Commissie: Ziekenhuizen
Categorie: (On)zorgvuldigheid
Jaartal: 2021
Soort uitspraak: bindend advies
Uitkomst: Ongegrond
Referentiecode:
58776/63030
De uitspraak:
Waar gaat de uitspraak over
In 2014 blijkt het moedervlekje op het oor van de cliënt een niet kwaadaardige afwijking te zijn. De cliënt stelt dat de KNO-arts hem niet heeft geïnformeerd dat het moedervlekje op zijn oor kan uitgroeien tot een melanoom. Wat nu het geval is. Volgens de cliënt heeft de KNO-arts onzorgvuldig gehandeld. De commissie oordeelt dat de KNO-arts in 2014 juist heeft gehandeld. Toen bleek dat het vlekje niet kwaadaardig was, is een afwachtend beleid geadviseerd en was er controle zo nodig. Dit is volgens de commissie een juiste handelswijze. In 2015 gaf de cliënt aan dat er niets was veranderd en dat hij het plekje niet weg wilde laten halen. In 2019 is een melanoom op het oor van de cliënt gevonden. Het melanoom is met een marge weggenomen en dit heeft een blijvend letsel als gevolg gehad voor het oor van de cliënt. De commissie oordeelt dat de afloop niet anders was geweest als in 2015 of daarna het melanoom was geconstateerd. Ook dan zou deze met een marge zijn weggenomen, met blijvend letsel als gevolg.
Volledige uitspraak
In het geschil tussen
[Cliënt], wonende te [woonplaats]
en
Stichting Rijnstate, gevestigd te Arnhem
(hierna te noemen: de zorgaanbieder)
gemachtigde: [naam].
Behandeling van het geschil
Partijen zijn overeengekomen dit geschil bij bindend advies door de Geschillencommissie Ziekenhuizen (verder te noemen: de commissie) te laten beslechten.

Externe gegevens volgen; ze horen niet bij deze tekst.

/-! ### The view image -/

/-- The member of a station in the view. -/
def View.member (v : View) (x : Station) : Option Member := v.members[x]
/-- Is a station present? -/
def View.present (v : View) (x : Station) : Bool := (v.member x).isSome
/-- The present stations, ascending. -/
def View.presentList (v : View) : List Station := stations.filter v.present
/-- The present set as a station set. -/
def View.presentSet (v : View) : StationSet := v.presentList.foldl (fun m x => m ||| StationSet.single x) 0
/-- A station's declared mirror set for a segment. -/
def View.declared (v : View) (x : Station) (g : Segment) : Option StationSet := (v.member x).bind fun m => m.declared[g]
/-- A station's member state in a segment; NONE outside the present set (R114). -/
def View.state (v : View) (x : Station) (g : Segment) : MemberState :=
  match v.member x with
  | some m => m.states[g]
  | none => .none

/-- Is the member state CATCHING? -/
def MemberState.isCatching : MemberState → Bool
  | .catching _ _ => true
  | .none | .current | .mismatch => false

/-- The code of a member state in the image. -/
def MemberState.code : MemberState → Nat
  | .none => 0
  | .current => 1
  | .catching _ _ => 2
  | .mismatch => 3

/-- The segments a member declares, as bits. -/
def Member.declares (m : Member) : Nat := segments.foldl (fun a g => if (m.declared[g]).isSome then a + 2 ^ g.val else a) 0

/-- Part 2 of the image for one present station. -/
def Member.imageBits (m : Member) : List Bool :=
  (match m.standing with | .settled => true | .awaiting => false) :: toBits 2 m.miss ++ toBits 2 m.reject ++ toBits 8 m.declares

/-- Part 3 of the image for one segment: declared sets and member states, then passed-over sets. -/
def View.segmentBits (v : View) (g : Segment) : List Bool :=
  (v.presentList.flatMap fun x =>
    match v.declared x g with
    | none => []
    | some d =>
      toBits 16 d.toNat ++ toBits 2 (v.state x g).code ++
        (match v.state x g with
         | .catching c _ => toBits 11 c
         | .none | .current | .mismatch => [])) ++
  (v.presentList.flatMap fun x =>
    match v.state x g with
    | .catching _ p => (v.presentList.filter fun y => v.state y g == .current).map p.has
    | .none | .current | .mismatch => [])

/-- The view image as bits (The view image). -/
def View.imageBits (v : View) : List Bool :=
  toBits 16 v.presentSet.toNat ++ toBits 4 v.lastWinner.val ++
  (v.presentList.flatMap fun x =>
    match v.member x with
    | some m => m.imageBits
    | none => []) ++
  segments.flatMap v.segmentBits

/-- The view image as bytes, padded. -/
def View.image (v : View) : List Byte := bitsToBytes v.imageBits

/-- The digest of a view (R116). -/
def View.digest (v : View) : Word := checkWord v.image

/-- The first n bits as a number, and the rest; absent when there are fewer. -/
def takeBits (n : Nat) (bs : List Bool) : Option (Nat × List Bool) :=
  if n ≤ bs.length then some (ofBits (bs.take n), bs.drop n) else none

/-- What part 2 of the image says of one station. -/
structure ImageHead where
  settled  : Bool
  miss     : Nat
  reject   : Nat
  declares : Nat
  deriving DecidableEq, Repr

/-- Part 2 read for the present stations in turn. R114 gives miss counts of 0 to 2 alone; an image whose 2-bit count is 3 is not
marked for it (R131 lists no such case), and the joiner takes the 3 as the member's miss count (log 48). -/
def readHeads : List Station → List Bool → Option (List (Station × ImageHead) × List Bool)
  | [], bs => some ([], bs)
  | x :: xs, bs =>
    (takeBits 1 bs).bind fun (a, bs) => (takeBits 2 bs).bind fun (b, bs) => (takeBits 2 bs).bind fun (c, bs) =>
      (takeBits 8 bs).bind fun (d, bs) => (readHeads xs bs).map fun (r, bs) => ((x, ⟨a == 1, b, c, d⟩) :: r, bs)

/-- The first part of a segment's section, for the declaring stations in turn: set, member state, cursor. A
member-state field of 0, which Formats does not name, reads as NONE (log 48). -/
def readDeclared : List Station → List Bool → Option (List (Station × StationSet × MemberState) × List Bool)
  | [], bs => some ([], bs)
  | x :: xs, bs =>
    (takeBits 16 bs).bind fun (d, bs) => (takeBits 2 bs).bind fun (c, bs) =>
      if c == 2 then
        (takeBits 11 bs).bind fun (u, bs) => (readDeclared xs bs).map fun (r, bs) =>
          ((x, BitVec.ofNat 16 d, .catching u 0) :: r, bs)
      else
        (readDeclared xs bs).map fun (r, bs) =>
          ((x, BitVec.ofNat 16 d, if c == 1 then .current else if c == 3 then .mismatch else .none) :: r, bs)

/-- A passed-over set from one bit per CURRENT station. -/
def passedOf (current : List Station) (bits : List Bool) : StationSet :=
  (current.zip bits).foldl (fun m p => if p.2 then m ||| StationSet.single p.1 else m) 0

/-- The second part of a segment's section: the passed-over sets of the catching stations in turn. -/
def readPassed (current : List Station) :
    List (Station × StationSet × MemberState) → List Bool → Option (List (Station × StationSet × MemberState) × List Bool)
  | [], bs => some ([], bs)
  | (x, d, .catching u _) :: xs, bs =>
    if current.length ≤ bs.length then
      (readPassed current xs (bs.drop current.length)).map fun (r, bs') =>
        ((x, d, .catching u (passedOf current (bs.take current.length))) :: r, bs')
    else none
  | e :: xs, bs => (readPassed current xs bs).map fun (r, bs) => (e :: r, bs)

/-- What the image says of one segment's declaring stations. -/
abbrev SegmentImage := List (Station × StationSet × MemberState)

/-- One segment's section. -/
def readSegment (g : Segment) (heads : List (Station × ImageHead)) (bs : List Bool) : Option (SegmentImage × List Bool) :=
  (readDeclared ((heads.filter fun h => h.2.declares.testBit g.val).map (·.1)) bs).bind fun (ds, bs) =>
    readPassed ((ds.filter fun e => e.2.2 == .current).map (·.1)) ds bs

/-- The sections of the segments in turn. -/
def readSegments (heads : List (Station × ImageHead)) :
    List Segment → List Bool → Option (List (Segment × SegmentImage) × List Bool)
  | [], bs => some ([], bs)
  | g :: gs, bs =>
    (readSegment g heads bs).bind fun (e, bs) => (readSegments heads gs bs).map fun (r, bs) => ((g, e) :: r, bs)

/-- A member put together from its parts of the image. -/
def memberOfImage (x : Station) (h : ImageHead) (secs : List (Segment × SegmentImage)) : Member :=
  let entry (g : Segment) := (secs.lookup g).bind fun e => e.lookup x
  { standing := if h.settled then .settled else .awaiting,
    declared := Vector.ofFn fun g : Segment => (entry g).map (·.1),
    states := Vector.ofFn fun g : Segment => ((entry g).map (·.2)).getD .none,
    miss := h.miss, reject := h.reject }

/-- The view read from bits, and the number of bits it took; absent when the bits run out. -/
def readImage (bs : List Bool) : Option (View × Nat) :=
  (takeBits 16 bs).bind fun (p, b1) => (takeBits 4 b1).bind fun (w, b2) =>
    (readHeads (stations.filter (StationSet.has (BitVec.ofNat 16 p))) b2).bind fun (heads, b3) =>
      (readSegments heads segments b3).map fun (secs, rest) =>
        ({ members := Vector.ofFn fun x : Station => (heads.lookup x).map fun h => memberOfImage x h secs,
           lastWinner := Fin.ofNat 16 w },
         bs.length - rest.length)

/-! ### ROSTER (R131) -/

/-- The ROSTER to a joiner. -/
def composeRoster (sender joiner : Station) (v : View) : Frame :=
  composeFrame sender .roster 0 gposNone 0 0 (wordBytes (0#28 ++ stationBits joiner : BitVec 32) ++ v.image ++ wordBytes v.digest)

/-- What a ROSTER carries. -/
structure RosterContent where
  joiner : Station
  view   : View
  image  : List Byte
  digest : Word
  deriving DecidableEq, Repr

/-- The content of a ROSTER payload, read from fields already read; absent when the image runs past the payload. -/
def Frame.rosterContent (f : Frame) : Option RosterContent :=
  (readImage (bytesBits (f.payload.drop 4))).map fun (v, n) =>
    { joiner := stationOfBits (f.word0.extractLsb' 0 4), view := v, image := (f.payload.drop 4).take (bytesFor n),
      digest := (bytesWords ((f.payload.drop 4).drop (bytesFor n))).headD 0 }

/-! ### Lengths (R98) -/

/-- The length Formats gives for a kind and count; a ROSTER's follows from the image it carries. -/
def Frame.expectedLength (f : Frame) (k : FrameKind) : Option Nat :=
  match k with
  | .update => some (4 + 4 * f.header.count.toNat)
  | .copy => some (4 + 16 * f.header.count.toNat)
  | .give => some 20
  | .ask | .stall => some 4
  | .join => some (4 * f.header.count.toNat)
  | .leave | .empty => some 0
  | .roster => f.rosterContent.map fun c => 4 + c.image.length + 4

/-! ### Words of the control window -/

/-- A staging record's first word: line 13-0, mask 19-16, STOP 20, link 27-24. -/
def Record.word0 (r : Record) : Word :=
  0#4 ++ BitVec.ofNat 4 r.link.val ++ 0#3 ++ BitVec.ofBool r.stop ++ r.mask ++ 0#2 ++ BitVec.ofNat 14 r.line.val

/-- A record with its first word written: the assigned bits are stored, the others discarded (R185). -/
def Record.setWord0 (r : Record) (w : Word) : Record :=
  { r with line := ⟨(w.extractLsb' 0 14).toNat, (w.extractLsb' 0 14).isLt⟩, mask := w.extractLsb' 16 4, stop := w.getLsbD 20,
           link := ⟨(w.extractLsb' 24 4).toNat, (w.extractLsb' 24 4).isLt⟩ }

/-- The kind codes of the log, in the order of the kinds table: 1 to 15. -/
def LogKind.code : LogKind → Nat
  | .wordLost => 1
  | .repairFailed => 2
  | .spared => 3
  | .spareExhausted => 4
  | .spareRetired => 5
  | .outboundDiscard => 6
  | .frameDiscarded => 7
  | .expelled => 8
  | .selfFault => 9
  | .missed => 10
  | .joinFailed => 11
  | .mismatch => 12
  | .founded => 13
  | .catchupStalled => 14
  | .duplicateNumber => 15

/-- The origin codes of the log. -/
def Origin.code : Origin → Nat
  | .localRead => 0
  | .scrub => 1
  | .prefetch => 2
  | .bus => 3
  | .port => 4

De commissie heeft kennis genomen van de overgelegde stukken.
De behandeling heeft plaatsgevonden op 26 april 2021 te Utrecht.
Partijen hebben ter zitting hun standpunt toegelicht. De cliënt werd bijgestaan door zijn schoondochter, [naam]. Namens de zorgaanbieder is verschenen [naam], KNO-arts, bijgestaan door de gemachtigde.
Onderwerp van het geschil
De cliënt heeft de klacht voorgelegd aan de zorgaanbieder.

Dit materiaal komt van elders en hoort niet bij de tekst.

-- ==== Sys2Proof/Machine/Core.lean ====
section
/-! DEFINITION. The machine as the host takes it. -/

def Sys2Proof.core : Host.Core :=
  { State := Sys2Proof.Machine.State, Fault := Sys2Proof.Machine.Fault, Refusal := Sys2Proof.Machine.Refusal,
    step := Sys2Proof.Machine.step, reset := Sys2Proof.Machine.State.reset }
end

Het geschil betreft het handelen door de KNO-arts.
Standpunt van de cliënt
Voor het standpunt van de cliënt verwijst de commissie naar de overgelegde stukken. In de kern komt het standpunt op het volgende neer.
De KNO-arts heeft onzorgvuldig gehandeld met een verminkt oor tot gevolg.
Door het kwaliteitsbureau van de zorgaanbieder is er via een VIM melding onderzoek gedaan naar het ontstaan van het melanoom op het oor. Na de operatie en het kwaliteitsonderzoek is door de cliënt op 25 april 2020 een schadeclaim ingediend bij de raad van bestuur van de zorgaanbieder.
Door de verzekeraar van de zorgaanbieder is de schadeclaim ongegrond verklaard. De reden die hiervoor wordt gegeven is volgens de cliënt onjuist.
De verminking aan het oor is veroorzaakt door de KNO-arts. Deze heeft de cliënt niet geïnformeerd dat het moedervlekje op zijn oor kan uitgroeien tot een melanoom. De KNO-arts heeft geen overleg gepleegd met een oncoloog en/of dermatoloog en denkt op basis van zijn ervaring en kennis uit zijn onderzoek te stellen dat het plekje niet kwaadaardig is. De KNO-arts heeft de huisarts een expectatief beleid voorgesteld, wat de cliënt pas later heeft vernomen.
De afwijzing van de cliënt om het plekje weg te laten halen zou een reden moeten zijn geweest om de cliënt te informeren over de reden van de oproep en het veranderde inzicht. Ook is nagelaten om de huisarts te informeren over mijn standpunt.
De cliënt weet niet van een telefoongesprek van zijn huisarts met de KNO. Niet duidelijk is geworden waarop het veranderd inzicht is gebaseerd. De zorgaanbieder kan niet iemand zomaar oproepen. Verlangd mag worden dat daarvoor een verklaring wordt gegeven. Dat voorkomt de verminking van het oor.
De uitslag van het biopt dat in opdracht van de KNO-arts is genomen werd afgedaan met de opmerking dat het niet kwaadaardig is en dat het wondje goed genezen is. Op het moment dat de cliënt na een jaar werd gebeld was aan het vlekje op zijn oor geen verandering opgetreden en dat maakte dat er voor de cliënt geen reden was om het weg te laten halen.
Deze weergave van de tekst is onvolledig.